Saudi women can now live without male guardian
Male guardians will no longer be able to pursue legal claims against women under their guardianship who choose to live alone, after an article in the draconian "absenteeism" legislation was scrapped, Saudi-based Makkah newspaper reported.
Instead, unmarried women, divorcees, and widows will be allowed to live alone without the permission of their guardians - roles which can be held by the women's father, brother or even son.
Exceptions in cases where the women is "suspected" of a crime remain, raising the possibility of whether such allegations could be used by guardians to harass women who decide to live independently.

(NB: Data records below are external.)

-- ==== Sys2Proof/Laws/Frames.lean ====
section
/-! SUPPORT. What each operation of the machine leaves alone: one lemma per operation, cited instead of unfolding it. Simp takes
each clause as a rewrite. -/

namespace Sys2Proof.Machine

@[simp] theorem endAccess_frame (ok : Bool) (d : Word) (s : State) :
      (endAccess ok d s).pending = s.pending ∧ (endAccess ok d s).lines = s.lines ∧
      (endAccess ok d s).identity = s.identity ∧ (endAccess ok d s).mp = s.mp ∧
      (endAccess ok d s).background = s.background ∧ (endAccess ok d s).win = s.win ∧
      (endAccess ok d s).mark = s.mark ∧ (endAccess ok d s).marker = s.marker ∧ (endAccess ok d s).ctl = s.ctl ∧
      (endAccess ok d s).pool = s.pool ∧ (endAccess ok d s).image = s.image ∧ (endAccess ok d s).pointer = s.pointer ∧
      (endAccess ok d s).sampler = s.sampler ∧ (endAccess ok d s).release = s.release ∧
      (endAccess ok d s).fill = s.fill ∧ (endAccess ok d s).reissue = s.reissue ∧
      (endAccess ok d s).freeze = s.freeze ∧ (endAccess ok d s).causes = s.causes ∧
      (endAccess ok d s).timing = s.timing ∧ (endAccess ok d s).mg = s.mg := by
  unfold endAccess
  try dsimp only
  (repeat' split) <;> simp

@[simp] theorem waitFor_frame (w : Wait) (o : Outstanding) (s : State) :
      (waitFor w o s).pending = s.pending ∧ (waitFor w o s).lines = s.lines ∧ (waitFor w o s).identity = s.identity ∧
      (waitFor w o s).mp = s.mp ∧ (waitFor w o s).background = s.background ∧ (waitFor w o s).win = s.win ∧
      (waitFor w o s).mark = s.mark ∧ (waitFor w o s).marker = s.marker ∧ (waitFor w o s).ctl = s.ctl ∧
      (waitFor w o s).pool = s.pool ∧ (waitFor w o s).image = s.image ∧ (waitFor w o s).pointer = s.pointer ∧
      (waitFor w o s).sampler = s.sampler ∧ (waitFor w o s).release = s.release ∧ (waitFor w o s).fill = s.fill ∧
      (waitFor w o s).reissue = s.reissue ∧ (waitFor w o s).freeze = s.freeze ∧ (waitFor w o s).causes = s.causes ∧
      (waitFor w o s).timing = s.timing ∧ (waitFor w o s).mg = s.mg := by
  unfold waitFor
  try dsimp only
  simp

@[simp] theorem samplePort_frame (l : PortLines) (s : State) :
      (samplePort l s).pending = s.pending ∧ (samplePort l s).identity = s.identity ∧ (samplePort l s).cp = s.cp ∧
      (samplePort l s).mp = s.mp ∧ (samplePort l s).background = s.background ∧ (samplePort l s).win = s.win ∧
      (samplePort l s).mark = s.mark ∧ (samplePort l s).marker = s.marker ∧ (samplePort l s).ctl = s.ctl ∧
      (samplePort l s).pool = s.pool ∧ (samplePort l s).image = s.image ∧ (samplePort l s).pointer = s.pointer ∧
      (samplePort l s).sampler = s.sampler ∧ (samplePort l s).release = s.release ∧ (samplePort l s).fill = s.fill ∧
      (samplePort l s).reissue = s.reissue ∧ (samplePort l s).freeze = s.freeze ∧ (samplePort l s).causes = s.causes ∧
      (samplePort l s).timing = s.timing ∧ (samplePort l s).mg = s.mg := by
  unfold samplePort
  try dsimp only
  simp

@[simp] theorem beginAccess_frame (p : PortAccess) (s : State) :
      (beginAccess p s).pending = s.pending ∧ (beginAccess p s).lines = s.lines ∧
      (beginAccess p s).identity = s.identity ∧ (beginAccess p s).cp = s.cp ∧
      (beginAccess p s).background = s.background ∧ (beginAccess p s).win = s.win ∧ (beginAccess p s).mark = s.mark ∧
      (beginAccess p s).marker = s.marker ∧ (beginAccess p s).ctl = s.ctl ∧ (beginAccess p s).pool = s.pool ∧
      (beginAccess p s).image = s.image ∧ (beginAccess p s).pointer = s.pointer ∧
      (beginAccess p s).sampler = s.sampler ∧ (beginAccess p s).release = s.release ∧
      (beginAccess p s).fill = s.fill ∧ (beginAccess p s).reissue = s.reissue ∧ (beginAccess p s).freeze = s.freeze ∧
      (beginAccess p s).causes = s.causes ∧ (beginAccess p s).timing = s.timing ∧ (beginAccess p s).mg = s.mg := by
  unfold beginAccess
  try dsimp only
  simp

@[simp] theorem setWindows_frame (ws : Windows) (s : State) :
      (setWindows ws s).pending = s.pending ∧ (setWindows ws s).lines = s.lines ∧
      (setWindows ws s).identity = s.identity ∧ (setWindows ws s).cp = s.cp ∧ (setWindows ws s).mp = s.mp ∧
      (setWindows ws s).background = s.background ∧ (setWindows ws s).mark = s.mark ∧
      (setWindows ws s).marker = s.marker ∧ (setWindows ws s).ctl = s.ctl ∧ (setWindows ws s).pool = s.pool ∧
      (setWindows ws s).image = s.image ∧ (setWindows ws s).pointer = s.pointer ∧
      (setWindows ws s).sampler = s.sampler ∧ (setWindows ws s).release = s.release ∧
      (setWindows ws s).fill = s.fill ∧ (setWindows ws s).reissue = s.reissue ∧ (setWindows ws s).causes = s.causes ∧
      (setWindows ws s).timing = s.timing ∧ (setWindows ws s).mg = s.mg := by
  unfold setWindows
  try dsimp only
  simp

@[simp] theorem storeSample_frame (n : WinIdx) (a : Addr) (v : Word) (f : Bool) (s : State) :
      (storeSample n a v f s).pending = s.pending ∧ (storeSample n a v f s).lines = s.lines ∧
      (storeSample n a v f s).identity = s.identity ∧ (storeSample n a v f s).cp = s.cp ∧
      (storeSample n a v f s).mp = s.mp ∧ (storeSample n a v f s).background = s.background ∧
      (storeSample n a v f s).win = s.win ∧ (storeSample n a v f s).mark = s.mark ∧
      (storeSample n a v f s).marker = s.marker ∧ (storeSample n a v f s).ctl = s.ctl ∧
      (storeSample n a v f s).pool = s.pool ∧ (storeSample n a v f s).pointer = s.pointer ∧
      (storeSample n a v f s).sampler = s.sampler ∧ (storeSample n a v f s).release = s.release ∧
      (storeSample n a v f s).fill = s.fill ∧ (storeSample n a v f s).reissue = s.reissue ∧
      (storeSample n a v f s).freeze = s.freeze ∧ (storeSample n a v f s).causes = s.causes ∧
      (storeSample n a v f s).timing = s.timing ∧ (storeSample n a v f s).mg = s.mg := by
  unfold storeSample
  try dsimp only
  (repeat' split) <;> simp

@[simp] theorem writeImage_frame (n : WinIdx) (a : Addr) (l : Lanes) (v : Word) (f : Marks → Marks) (s : State) :
      (writeImage n a l v f s).pending = s.pending ∧ (writeImage n a l v f s).lines = s.lines ∧
      (writeImage n a l v f s).identity = s.identity ∧ (writeImage n a l v f s).cp = s.cp ∧
      (writeImage n a l v f s).mp = s.mp ∧ (writeImage n a l v f s).background = s.background ∧
      (writeImage n a l v f s).win = s.win ∧ (writeImage n a l v f s).mark = s.mark ∧
      (writeImage n a l v f s).marker = s.marker ∧ (writeImage n a l v f s).ctl = s.ctl ∧
      (writeImage n a l v f s).pool = s.pool ∧ (writeImage n a l v f s).pointer = s.pointer ∧
      (writeImage n a l v f s).sampler = s.sampler ∧ (writeImage n a l v f s).release = s.release ∧
      (writeImage n a l v f s).fill = s.fill ∧ (writeImage n a l v f s).reissue = s.reissue ∧
      (writeImage n a l v f s).freeze = s.freeze ∧ (writeImage n a l v f s).causes = s.causes ∧
      (writeImage n a l v f s).timing = s.timing ∧ (writeImage n a l v f s).mg = s.mg := by
  unfold writeImage
  try dsimp only
  (repeat' split) <;> simp

@[simp] theorem walkOn_frame (s : State) :
      (walkOn s).pending = s.pending ∧ (walkOn s).lines = s.lines ∧ (walkOn s).identity = s.identity ∧
      (walkOn s).cp = s.cp ∧ (walkOn s).mp = s.mp ∧ (walkOn s).background = s.background ∧ (walkOn s).win = s.win ∧
      (walkOn s).mark = s.mark ∧ (walkOn s).marker = s.marker ∧ (walkOn s).ctl = s.ctl ∧ (walkOn s).pool = s.pool ∧
      (walkOn s).image = s.image ∧ (walkOn s).pointer = s.pointer ∧ (walkOn s).release = s.release ∧
      (walkOn s).fill = s.fill ∧ (walkOn s).reissue = s.reissue ∧ (walkOn s).freeze = s.freeze ∧
      (walkOn s).causes = s.causes ∧ (walkOn s).timing = s.timing ∧ (walkOn s).mg = s.mg := by
  unfold walkOn
  try dsimp only
  (repeat' split) <;> simp

@[simp] theorem walkBegin_frame (ws : Windows) (s : State) :
      (walkBegin ws s).pending = s.pending ∧ (walkBegin ws s).lines = s.lines ∧
      (walkBegin ws s).identity = s.identity ∧ (walkBegin ws s).cp = s.cp ∧
      (walkBegin ws s).background = s.background ∧ (walkBegin ws s).win = s.win ∧ (walkBegin ws s).mark = s.mark ∧
      (walkBegin ws s).marker = s.marker ∧ (walkBegin ws s).ctl = s.ctl ∧ (walkBegin ws s).pool = s.pool ∧
      (walkBegin ws s).pointer = s.pointer ∧ (walkBegin ws s).release = s.release ∧ (walkBegin ws s).fill = s.fill ∧
      (walkBegin ws s).reissue = s.reissue ∧ (walkBegin ws s).freeze = s.freeze ∧ (walkBegin ws s).causes = s.causes ∧
      (walkBegin ws s).timing = s.timing ∧ (walkBegin ws s).mg = s.mg := by
  unfold walkBegin
  try dsimp only
  simp

@[simp] theorem walkStop_frame (s : State) :
      (walkStop s).pending = s.pending ∧ (walkStop s).lines = s.lines ∧ (walkStop s).identity = s.identity ∧
      (walkStop s).cp = s.cp ∧ (walkStop s).background = s.background ∧ (walkStop s).win = s.win ∧
      (walkStop s).mark = s.mark ∧ (walkStop s).marker = s.marker ∧ (walkStop s).ctl = s.ctl ∧
      (walkStop s).pool = s.pool ∧ (walkStop s).pointer = s.pointer ∧ (walkStop s).release = s.release ∧
      (walkStop s).fill = s.fill ∧ (walkStop s).reissue = s.reissue ∧ (walkStop s).freeze = s.freeze ∧
      (walkStop s).causes = s.causes ∧ (walkStop s).timing = s.timing ∧ (walkStop s).mg = s.mg := by
  unfold walkStop
  try dsimp only
  simp

@[simp] theorem walkAbandon_frame (s : State) :
      (walkAbandon s).pending = s.pending ∧ (walkAbandon s).lines = s.lines ∧ (walkAbandon s).identity = s.identity ∧
      (walkAbandon s).cp = s.cp ∧ (walkAbandon s).background = s.background ∧ (walkAbandon s).win = s.win ∧
      (walkAbandon s).mark = s.mark ∧ (walkAbandon s).marker = s.marker ∧ (walkAbandon s).ctl = s.ctl ∧
      (walkAbandon s).pool = s.pool ∧ (walkAbandon s).image = s.image ∧ (walkAbandon s).pointer = s.pointer ∧
      (walkAbandon s).release = s.release ∧ (walkAbandon s).fill = s.fill ∧ (walkAbandon s).reissue = s.reissue ∧
      (walkAbandon s).freeze = s.freeze ∧ (walkAbandon s).causes = s.causes ∧ (walkAbandon s).timing = s.timing ∧
      (walkAbandon s).mg = s.mg := by
  unfold walkAbandon
  try dsimp only
  simp

@[simp] theorem grantSampler_frame (s : State) :
      (grantSampler s).pending = s.pending ∧ (grantSampler s).lines = s.lines ∧
      (grantSampler s).identity = s.identity ∧ (grantSampler s).cp = s.cp ∧ (grantSampler s).win = s.win ∧
      (grantSampler s).mark = s.mark ∧ (grantSampler s).marker = s.marker ∧ (grantSampler s).ctl = s.ctl ∧
      (grantSampler s).pool = s.pool ∧ (grantSampler s).image = s.image ∧ (grantSampler s).pointer = s.pointer ∧
      (grantSampler s).release = s.release ∧ (grantSampler s).fill = s.fill ∧ (grantSampler s).reissue = s.reissue ∧
      (grantSampler s).freeze = s.freeze ∧ (grantSampler s).causes = s.causes ∧ (grantSampler s).timing = s.timing ∧
      (grantSampler s).mg = s.mg := by
  unfold grantSampler
  try dsimp only
  (repeat' split) <;> simp

@[simp] theorem settleHead_frame (s : State) :
      (settleHead s).pending = s.pending ∧ (settleHead s).lines = s.lines ∧ (settleHead s).identity = s.identity ∧
      (settleHead s).cp = s.cp ∧ (settleHead s).mp = s.mp ∧ (settleHead s).background = s.background ∧
      (settleHead s).win = s.win ∧ (settleHead s).mark = s.mark ∧ (settleHead s).marker = s.marker ∧
      (settleHead s).ctl = s.ctl ∧ (settleHead s).pool = s.pool ∧ (settleHead s).image = s.image ∧
      (settleHead s).pointer = s.pointer ∧ (settleHead s).sampler = s.sampler ∧ (settleHead s).fill = s.fill ∧
      (settleHead s).reissue = s.reissue ∧ (settleHead s).freeze = s.freeze ∧ (settleHead s).causes = s.causes ∧
      (settleHead s).timing = s.timing ∧ (settleHead s).mg = s.mg := by
  unfold settleHead
  try dsimp only
  (repeat' split) <;> simp

@[simp] theorem flushOn_frame (s : State) :
      (flushOn s).pending = s.pending ∧ (flushOn s).lines = s.lines ∧ (flushOn s).identity = s.identity ∧
      (flushOn s).cp = s.cp ∧ (flushOn s).mp = s.mp ∧ (flushOn s).background = s.background ∧
      (flushOn s).win = s.win ∧ (flushOn s).mark = s.mark ∧ (flushOn s).marker = s.marker ∧ (flushOn s).ctl = s.ctl ∧
      (flushOn s).pool = s.pool ∧ (flushOn s).image = s.image ∧ (flushOn s).pointer = s.pointer ∧
      (flushOn s).sampler = s.sampler ∧ (flushOn s).fill = s.fill ∧ (flushOn s).reissue = s.reissue ∧
      (flushOn s).freeze = s.freeze ∧ (flushOn s).causes = s.causes ∧ (flushOn s).timing = s.timing ∧
      (flushOn s).mg = s.mg := by
  unfold flushOn
  try dsimp only
  simp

The newspaper praised the change, saying it gave women greater freedoms and opens the path to clamp down on male guardians it suggested exploited the law.
It appears linked to a landmark ruling in favour 32-year-old Saudi writer Mariam Al Otaibi, who won a three-year legal battle against her family after they sued her for living and travelling alone, local media have reported.
Al Otaibi moved to Riyadh, where she was arrested in April 2017 after fleeing from her family home in Ar-Rass, 400km, citing the reason as abuse at the hand of her father and brothers.
The development also comes as part of Saudi Prince Mohamed bin Salman's Vision 2030 to liberalise the kingdom and oversee strides in women's rights.
In 2019, a decree was issued allowing women to travel abroad without permission from their guardians. Amendments that year also allowed women to register child birth, marriage or divorce to be issued essential documents.
Despite this, rights groups say that women's activists are still silenced, with discourse and mobilisation around women's rights heavily curtailed and many woman rights activists put behind bars.